Comprehending Appraisals

Getting a house can be the most significant transaction some people might ever encounter. Whether it's where you raise your family, a second vacation home or an investment, the purchase of real property is a complex transaction that requires multiple people working in concert to make it all happen.

The majority of the parties involved are very familiar. The real estate agent is the most familiar face in the transaction. Then, the mortgage company provides the money required to fund the exchange. And ensuring all details of the sale are completed and that the title is clear to transfer from the seller to the buyer is the title company.

To learn more about appraising, click here to see a short video or call us today to talk about your specific property.

So, who's responsible for making sure the real estate is worth the amount being paid?
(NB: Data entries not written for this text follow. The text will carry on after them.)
-- ==== Sys2Proof/Machine/Core.lean ====
section
/-! DEFINITION. The machine behind the host's interface. -/

def Sys2Proof.core : Host.Core :=
  { State := Sys2Proof.Machine.State, Fault := Sys2Proof.Machine.Fault,
    Refusal := Sys2Proof.Machine.Refusal, step := Sys2Proof.Machine.step,
    reset := Sys2Proof.Machine.State.reset }
end

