-- ==== Sys2Proof/Certificates/Slice0/Obligations.lean ====
section
/-! DEFINITION. The statements for the provers, in the order of the specification: what each instruction
and event does where it may, where it traps, what it leaves alone, and the machine as a whole. -/

open Sys2Proof Sys2Proof.Machine

/-! ### Scalar integer instructions (spec/04) -/

/-- R89, R91, R47: ADD, SUB, MUL and ADDI, cut to 64 bits or saturated, with their compact forms. R89,
R90: high products, quotients and remainders with the fixed results of division by 0, and the least
and the greatest of two values. -/
def Obligations.IntegerArithmeticCompletes : Prop :=
  (Computes3 .add (fun m x y => if m.sat = 0 then x + y else limited m (operandInt m x + operandInt m y)) ∧
  Computes3 .sub (fun m x y => if m.sat = 0 then x - y else limited m (operandInt m x - operandInt m y)) ∧
  Computes3 .mul (fun m x y => if m.sat = 0 then x * y else limited m (operandInt m x * operandInt m y)) ∧
  (∀ imm : BitVec 10, Computes2 (fun g d a => .addi g d a imm) (fun m x =>
    if m.sat = 0 then x + imm.signExtend 64 else limited m (operandInt m x + imm.toInt))) ∧
  Short3 .addC16 .add (fun m x y => if m.sat = 0 then x + y else limited m (operandInt m x + operandInt m y)) ∧
  Short3 .subC16 .sub (fun m x y => if m.sat = 0 then x - y else limited m (operandInt m x - operandInt m y)) ∧
  (∀ (s : State) (n : BitVec 3) (d imm : BitVec 4),
    let i := Instr.addi (compactGuard n) (compactReg d) (compactReg d) (imm.signExtend 10)
    s.Issues i (compactGuard n) → s.mw.sat = 0 → exec (.addiC16 n d imm) s =
      .next (s.gives i (compactReg d) (s.gv (compactReg d) + imm.signExtend 64) (s.gp (compactReg d))))) ∧
  (Computes3 .mulhi (fun _ x y => (x.signExtend 128 * y.signExtend 128).extractLsb' 64 64) ∧
  Computes3 .mulhn (fun _ x y => (x.setWidth 128 * y.setWidth 128).extractLsb' 64 64) ∧
  Computes3 .div (fun _ x y => if y = 0 then BitVec.allOnes 64 else x.sdiv y) ∧
  Computes3 .divn (fun _ x y => if y = 0 then BitVec.allOnes 64 else x / y) ∧
  Computes3 .rem (fun _ x y => if y = 0 then x else x.srem y) ∧
  Computes3 .remn (fun _ x y => if y = 0 then x else x % y) ∧
  Computes3 .min (fun _ x y => if x.toInt ≤ y.toInt then x else y) ∧
  Computes3 .max (fun _ x y => if x.toInt ≤ y.toInt then y else x) ∧
  Computes3 .minn (fun _ x y => if x.toNat ≤ y.toNat then x else y) ∧
  Computes3 .maxn (fun _ x y => if x.toNat ≤ y.toNat then y else x))

/-- R92, R47: logic, and shifts by an amount taken modulo 64, with their compact forms. R92, R78: bit
counts, bit and byte reversal, and the mixing function. -/
def Obligations.LogicShiftsAndCountsComplete : Prop :=
  (Computes3 .and (fun _ x y => x &&& y) ∧ Computes3 .or (fun _ x y => x ||| y) ∧
  Computes3 .xor (fun _ x y => x ^^^ y) ∧ Computes3 .andn (fun _ x y => x &&& ~~~y) ∧
  Computes3 .shlRegister (fun m x y => if m.sat = 0 then x <<< (y.toNat % 64)
    else limited m (operandInt m x * 2 ^ (y.toNat % 64))) ∧
  Computes3 .shrRegister (fun _ x y => x >>> (y.toNat % 64)) ∧
  Computes3 .shaRegister (fun _ x y => BitVec.ofInt 64 (x.toInt / 2 ^ (y.toNat % 64))) ∧
  Computes3 .rotRegister (fun _ x y => x.rotateLeft (y.toNat % 64)) ∧
  (∀ imm : BitVec 10,
    Computes2 (fun g d a => .andi g d a imm) (fun _ x => x &&& imm.signExtend 64) ∧
    Computes2 (fun g d a => .ori g d a imm) (fun _ x => x ||| imm.signExtend 64) ∧
    Computes2 (fun g d a => .xori g d a imm) (fun _ x => x ^^^ imm.signExtend 64)) ∧
  (∀ sh : BitVec 6,
    Computes2 (fun g d a => .shlImmediate g d a sh) (fun m x => if m.sat = 0 then x <<< sh.toNat
      else limited m (operandInt m x * 2 ^ sh.toNat)) ∧
    Computes2 (fun g d a => .shrImmediate g d a sh) (fun _ x => x >>> sh.toNat) ∧
    Computes2 (fun g d a => .shaImmediate g d a sh)
      (fun _ x => BitVec.ofInt 64 (x.toInt / 2 ^ sh.toNat)) ∧
    Computes2 (fun g d a => .rotImmediate g d a sh) (fun _ x => x.rotateLeft sh.toNat)) ∧
  Short3 .andC16 .and (fun _ x y => x &&& y) ∧ Short3 .orC16 .or (fun _ x y => x ||| y) ∧
  Short3 .xorC16 .xor (fun _ x y => x ^^^ y) ∧
  Short3 .shlC16 .shlRegister (fun m x y => if m.sat = 0 then x <<< (y.toNat % 64)
    else limited m (operandInt m x * 2 ^ (y.toNat % 64))) ∧
  Short3 .shrC16 .shrRegister (fun _ x y => x >>> (y.toNat % 64))) ∧
  (Finds2 .clz (fun x v => v.toNat ≤ 64 ∧ (∀ j, j < v.toNat → x.getLsbD (63 - j) = false) ∧
    (v.toNat < 64 → x.getLsbD (63 - v.toNat) = true)) ∧
  Finds2 .ctz (fun x v => v.toNat ≤ 64 ∧ (∀ j, j < v.toNat → x.getLsbD j = false) ∧
    (v.toNat < 64 → x.getLsbD v.toNat = true)) ∧
  Computes2 .popc (fun _ x => BitVec.ofNat 64 ((List.range 64).countP x.getLsbD)) ∧
  Finds2 .brev (fun x v => ∀ j, j < 64 → v.getLsbD j = x.getLsbD (63 - j)) ∧
  Finds2 .bswap (fun x v => ∀ j, j < 8 → v.extractLsb' (8 * j) 8 = x.extractLsb' (8 * (7 - j)) 8) ∧
  Computes2 .mix64 (fun _ x =>
    let y := (x ^^^ x >>> 31) * 0x9E6C63D0676A9A99
    let z := (y ^^^ y >>> 29) * 0xD3A2646CAB596F35
    z ^^^ z >>> 32))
In comes the appraiser. We provide an unbiased opinion of what a buyer could expect to pay — or a seller receive — for a parcel of real estate, where both buyer and seller are informed parties. A licensed, certified, professional appraiser from Morris Appraisal, Inc. will ensure, you as an interested party, are informed.
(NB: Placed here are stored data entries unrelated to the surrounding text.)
/-! ### setG -/

@[simp] theorem State.setG_modNo (d : Reg) (v : Word) (p : Bool) :
    (s.setG d v p).modNo = s.modNo := by unfold State.setG; split <;> rfl
@[simp] theorem State.setG_now (d : Reg) (v : Word) (p : Bool) :
    (s.setG d v p).now = s.now := by unfold State.setG; split <;> rfl
@[simp] theorem State.setG_issue (d : Reg) (v : Word) (p : Bool) :
    (s.setG d v p).issue = s.issue := by unfold State.setG; split <;> rfl
@[simp] theorem State.setG_fresh (d : Reg) (v : Word) (p : Bool) :
    (s.setG d v p).fresh = s.fresh := by unfold State.setG; split <;> rfl
@[simp] theorem State.setG_nextId (d : Reg) (v : Word) (p : Bool) :
    (s.setG d v p).nextId = s.nextId := by unfold State.setG; split <;> rfl
@[simp] theorem State.setG_inbox (d : Reg) (v : Word) (p : Bool) :
    (s.setG d v p).inbox = s.inbox := by unfold State.setG; split <;> rfl
@[simp] theorem State.setG_hostReads (d : Reg) (v : Word) (p : Bool) :
    (s.setG d v p).hostReads = s.hostReads := by unfold State.setG; split <;> rfl
@[simp] theorem State.setG_hostAnswers (d : Reg) (v : Word) (p : Bool) :
    (s.setG d v p).hostAnswers = s.hostAnswers := by unfold State.setG; split <;> rfl
@[simp] theorem State.setG_mem (d : Reg) (v : Word) (p : Bool) :
    (s.setG d v p).mem = s.mem := by unfold State.setG; split <;> rfl
@[simp] theorem State.setG_hbmPoison (d : Reg) (v : Word) (p : Bool) :
    (s.setG d v p).hbmPoison = s.hbmPoison := by unfold State.setG; split <;> rfl
@[simp] theorem State.setG_spadPoison (d : Reg) (v : Word) (p : Bool) :
    (s.setG d v p).spadPoison = s.spadPoison := by unfold State.setG; split <;> rfl
@[simp] theorem State.setG_empty (d : Reg) (v : Word) (p : Bool) :
    (s.setG d v p).empty = s.empty := by unfold State.setG; split <;> rfl
@[simp] theorem State.setG_latent (d : Reg) (v : Word) (p : Bool) :
    (s.setG d v p).latent = s.latent := by unfold State.setG; split <;> rfl
@[simp] theorem State.setG_clusters (d : Reg) (v : Word) (p : Bool) :
    (s.setG d v p).clusters = s.clusters := by unfold State.setG; split <;> rfl
@[simp] theorem State.setG_ports (d : Reg) (v : Word) (p : Bool) :
    (s.setG d v p).ports = s.ports := by unfold State.setG; split <;> rfl
@[simp] theorem State.setG_reqs (d : Reg) (v : Word) (p : Bool) :
    (s.setG d v p).reqs = s.reqs := by unfold State.setG; split <;> rfl
@[simp] theorem State.setG_replies (d : Reg) (v : Word) (p : Bool) :
    (s.setG d v p).replies = s.replies := by unfold State.setG; split <;> rfl
@[simp] theorem State.setG_slotWaits (d : Reg) (v : Word) (p : Bool) :
    (s.setG d v p).slotWaits = s.slotWaits := by unfold State.setG; split <;> rfl
@[simp] theorem State.setG_groups (d : Reg) (v : Word) (p : Bool) :
    (s.setG d v p).groups = s.groups := by unfold State.setG; split <;> rfl
@[simp] theorem State.setG_resv (d : Reg) (v : Word) (p : Bool) :
    (s.setG d v p).resv = s.resv := by unfold State.setG; split <;> rfl
@[simp] theorem State.setG_errors (d : Reg) (v : Word) (p : Bool) :
    (s.setG d v p).errors = s.errors := by unfold State.setG; split <;> rfl
@[simp] theorem State.setG_ver (d : Reg) (v : Word) (p : Bool) :
    (s.setG d v p).ver = s.ver := by unfold State.setG; split <;> rfl
@[simp] theorem State.setG_loomQ (d : Reg) (v : Word) (p : Bool) :
    (s.setG d v p).loomQ = s.loomQ := by unfold State.setG; split <;> rfl
@[simp] theorem State.setG_scrQ (d : Reg) (v : Word) (p : Bool) :
    (s.setG d v p).scrQ = s.scrQ := by unfold State.setG; split <;> rfl
@[simp] theorem State.setG_disp (d : Reg) (v : Word) (p : Bool) :
    (s.setG d v p).disp = s.disp := by unfold State.setG; split <;> rfl
@[simp] theorem State.setG_routes (d : Reg) (v : Word) (p : Bool) :
    (s.setG d v p).routes = s.routes := by unfold State.setG; split <;> rfl
@[simp] theorem State.setG_fabricOut (d : Reg) (v : Word) (p : Bool) :
    (s.setG d v p).fabricOut = s.fabricOut := by unfold State.setG; split <;> rfl
@[simp] theorem State.setG_farLinks (d : Reg) (v : Word) (p : Bool) :
    (s.setG d v p).farLinks = s.farLinks := by unfold State.setG; split <;> rfl
@[simp] theorem State.setG_migrations (d : Reg) (v : Word) (p : Bool) :
    (s.setG d v p).migrations = s.migrations := by unfold State.setG; split <;> rfl
@[simp] theorem State.setG_nextTag (d : Reg) (v : Word) (p : Bool) :
    (s.setG d v p).nextTag = s.nextTag := by unfold State.setG; split <;> rfl
@[simp] theorem State.setG_man (d : Reg) (v : Word) (p : Bool) :
    (s.setG d v p).man = s.man := by unfold State.setG; split <;> rfl

/-! ### setP -/

@[simp] theorem State.setP_modNo (n : Pred) (b : Bool) : (s.setP n b).modNo = s.modNo := rfl
@[simp] theorem State.setP_now (n : Pred) (b : Bool) : (s.setP n b).now = s.now := rfl
@[simp] theorem State.setP_issue (n : Pred) (b : Bool) : (s.setP n b).issue = s.issue := rfl
@[simp] theorem State.setP_fresh (n : Pred) (b : Bool) : (s.setP n b).fresh = s.fresh := rfl
@[simp] theorem State.setP_nextId (n : Pred) (b : Bool) : (s.setP n b).nextId = s.nextId := rfl
@[simp] theorem State.setP_inbox (n : Pred) (b : Bool) : (s.setP n b).inbox = s.inbox := rfl
@[simp] theorem State.setP_hostReads (n : Pred) (b : Bool) :
    (s.setP n b).hostReads = s.hostReads := rfl
@[simp] theorem State.setP_hostAnswers (n : Pred) (b : Bool) :
    (s.setP n b).hostAnswers = s.hostAnswers := rfl
@[simp] theorem State.setP_mem (n : Pred) (b : Bool) : (s.setP n b).mem = s.mem := rfl
@[simp] theorem State.setP_hbmPoison (n : Pred) (b : Bool) :
    (s.setP n b).hbmPoison = s.hbmPoison := rfl
@[simp] theorem State.setP_spadPoison (n : Pred) (b : Bool) :
    (s.setP n b).spadPoison = s.spadPoison := rfl
@[simp] theorem State.setP_empty (n : Pred) (b : Bool) : (s.setP n b).empty = s.empty := rfl
@[simp] theorem State.setP_latent (n : Pred) (b : Bool) : (s.setP n b).latent = s.latent := rfl
@[simp] theorem State.setP_clusters (n : Pred) (b : Bool) :
    (s.setP n b).clusters = s.clusters := rfl
@[simp] theorem State.setP_ports (n : Pred) (b : Bool) : (s.setP n b).ports = s.ports := rfl
@[simp] theorem State.setP_reqs (n : Pred) (b : Bool) : (s.setP n b).reqs = s.reqs := rfl
@[simp] theorem State.setP_replies (n : Pred) (b : Bool) : (s.setP n b).replies = s.replies := rfl
@[simp] theorem State.setP_slotWaits (n : Pred) (b : Bool) :
    (s.setP n b).slotWaits = s.slotWaits := rfl
@[simp] theorem State.setP_groups (n : Pred) (b : Bool) : (s.setP n b).groups = s.groups := rfl
@[simp] theorem State.setP_resv (n : Pred) (b : Bool) : (s.setP n b).resv = s.resv := rfl
@[simp] theorem State.setP_errors (n : Pred) (b : Bool) : (s.setP n b).errors = s.errors := rfl
@[simp] theorem State.setP_ver (n : Pred) (b : Bool) : (s.setP n b).ver = s.ver := rfl
@[simp] theorem State.setP_loomQ (n : Pred) (b : Bool) : (s.setP n b).loomQ = s.loomQ := rfl
@[simp] theorem State.setP_scrQ (n : Pred) (b : Bool) : (s.setP n b).scrQ = s.scrQ := rfl
@[simp] theorem State.setP_disp (n : Pred) (b : Bool) : (s.setP n b).disp = s.disp := rfl
@[simp] theorem State.setP_routes (n : Pred) (b : Bool) : (s.setP n b).routes = s.routes := rfl
@[simp] theorem State.setP_fabricOut (n : Pred) (b : Bool) :
    (s.setP n b).fabricOut = s.fabricOut := rfl
@[simp] theorem State.setP_farLinks (n : Pred) (b : Bool) :
    (s.setP n b).farLinks = s.farLinks := rfl
@[simp] theorem State.setP_migrations (n : Pred) (b : Bool) :
    (s.setP n b).migrations = s.migrations := rfl
@[simp] theorem State.setP_nextTag (n : Pred) (b : Bool) : (s.setP n b).nextTag = s.nextTag := rfl
@[simp] theorem State.setP_man (n : Pred) (b : Bool) : (s.setP n b).man = s.man := rfl

/-! ### popPort -/

@[simp] theorem State.popPort_modNo :
    (s.popPort).modNo = s.modNo := by unfold State.popPort; split <;> rfl
@[simp] theorem State.popPort_now :
    (s.popPort).now = s.now := by unfold State.popPort; split <;> rfl
@[simp] theorem State.popPort_issue :
    (s.popPort).issue = s.issue := by unfold State.popPort; split <;> rfl
@[simp] theorem State.popPort_fresh :
    (s.popPort).fresh = s.fresh := by unfold State.popPort; split <;> rfl
@[simp] theorem State.popPort_nextId :
    (s.popPort).nextId = s.nextId := by unfold State.popPort; split <;> rfl
@[simp] theorem State.popPort_inbox :
    (s.popPort).inbox = s.inbox := by unfold State.popPort; split <;> rfl
@[simp] theorem State.popPort_hostReads :
    (s.popPort).hostReads = s.hostReads := by unfold State.popPort; split <;> rfl
@[simp] theorem State.popPort_hostAnswers :
    (s.popPort).hostAnswers = s.hostAnswers := by unfold State.popPort; split <;> rfl
@[simp] theorem State.popPort_mem :
    (s.popPort).mem = s.mem := by unfold State.popPort; split <;> rfl
@[simp] theorem State.popPort_hbmPoison :
    (s.popPort).hbmPoison = s.hbmPoison := by unfold State.popPort; split <;> rfl
@[simp] theorem State.popPort_spadPoison :
    (s.popPort).spadPoison = s.spadPoison := by unfold State.popPort; split <;> rfl
@[simp] theorem State.popPort_empty :
    (s.popPort).empty = s.empty := by unfold State.popPort; split <;> rfl
@[simp] theorem State.popPort_latent :
    (s.popPort).latent = s.latent := by unfold State.popPort; split <;> rfl
@[simp] theorem State.popPort_clusters :
    (s.popPort).clusters = s.clusters := by unfold State.popPort; split <;> rfl
@[simp] theorem State.popPort_ports :
    (s.popPort).ports = s.ports := by unfold State.popPort; split <;> rfl
@[simp] theorem State.popPort_reqs :
    (s.popPort).reqs = s.reqs := by unfold State.popPort; split <;> rfl
@[simp] theorem State.popPort_replies :
    (s.popPort).replies = s.replies := by unfold State.popPort; split <;> rfl
@[simp] theorem State.popPort_slotWaits :
    (s.popPort).slotWaits = s.slotWaits := by unfold State.popPort; split <;> rfl
@[simp] theorem State.popPort_groups :
    (s.popPort).groups = s.groups := by unfold State.popPort; split <;> rfl
@[simp] theorem State.popPort_resv :
    (s.popPort).resv = s.resv := by unfold State.popPort; split <;> rfl
@[simp] theorem State.popPort_errors :
    (s.popPort).errors = s.errors := by unfold State.popPort; split <;> rfl
@[simp] theorem State.popPort_ver :
    (s.popPort).ver = s.ver := by unfold State.popPort; split <;> rfl
@[simp] theorem State.popPort_loomQ :
    (s.popPort).loomQ = s.loomQ := by unfold State.popPort; split <;> rfl
@[simp] theorem State.popPort_scrQ :
    (s.popPort).scrQ = s.scrQ := by unfold State.popPort; split <;> rfl
@[simp] theorem State.popPort_disp :
    (s.popPort).disp = s.disp := by unfold State.popPort; split <;> rfl
@[simp] theorem State.popPort_routes :
    (s.popPort).routes = s.routes := by unfold State.popPort; split <;> rfl
@[simp] theorem State.popPort_fabricOut :
    (s.popPort).fabricOut = s.fabricOut := by unfold State.popPort; split <;> rfl
@[simp] theorem State.popPort_farLinks :
    (s.popPort).farLinks = s.farLinks := by unfold State.popPort; split <;> rfl
@[simp] theorem State.popPort_migrations :
    (s.popPort).migrations = s.migrations := by unfold State.popPort; split <;> rfl
@[simp] theorem State.popPort_nextTag :
    (s.popPort).nextTag = s.nextTag := by unfold State.popPort; split <;> rfl
@[simp] theorem State.popPort_man :
    (s.popPort).man = s.man := by unfold State.popPort; split <;> rfl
The inspection is where an appraisal starts

To ascertain the true status of the property, it's our duty to first complete a thorough inspection. We must actually see aspects of the property, such as the number of bedrooms and bathrooms, the location, amenities, etc., to ensure they really are there and are in the shape a typical person would expect them to be. To make sure the stated size of the property has not been misrepresented and describe the layout of the house, the inspection often includes creating a sketch of the floorplan. Most importantly, we identify any obvious features - or defects - that would have an impact on the value of the property.

After the inspection, an appraiser uses two or three approaches to determining the value of the property: paired sales analysis and, in the case of a rental property, an income approach.

Cost Approach

Here, we pull information on local building costs, labor rates and other factors to figure out how much it would cost to build a property comparable to the one being appraised. This value often sets the maximum on what a property would sell for. It's also the least used predictor of value.

Analyzing Comparable Sales

Appraisers are intimately familiar with the subdivisions in which they appraise. They thoroughly understand the value of particular features to the residents of that area. Then, the appraiser researches recent transactions in close proximity to the subject and finds properties which are 'comparable' to the property being appraised. Using knowledge of the value of certain items such as square footage, additional bathrooms, hardwood floors, fireplaces or view lots (just to name a few), we adjust the comparable properties so that they more accurately match the features of subject.

  • For example, if the comparable has an extra half bath that the subject doesn't, the appraiser may deduct the value of that half bath from the sales price of the comparable.
  • However, if the subject property has an extra half-bathroom and the comparable does not, the appraiser might add a certain amount to the comparable property.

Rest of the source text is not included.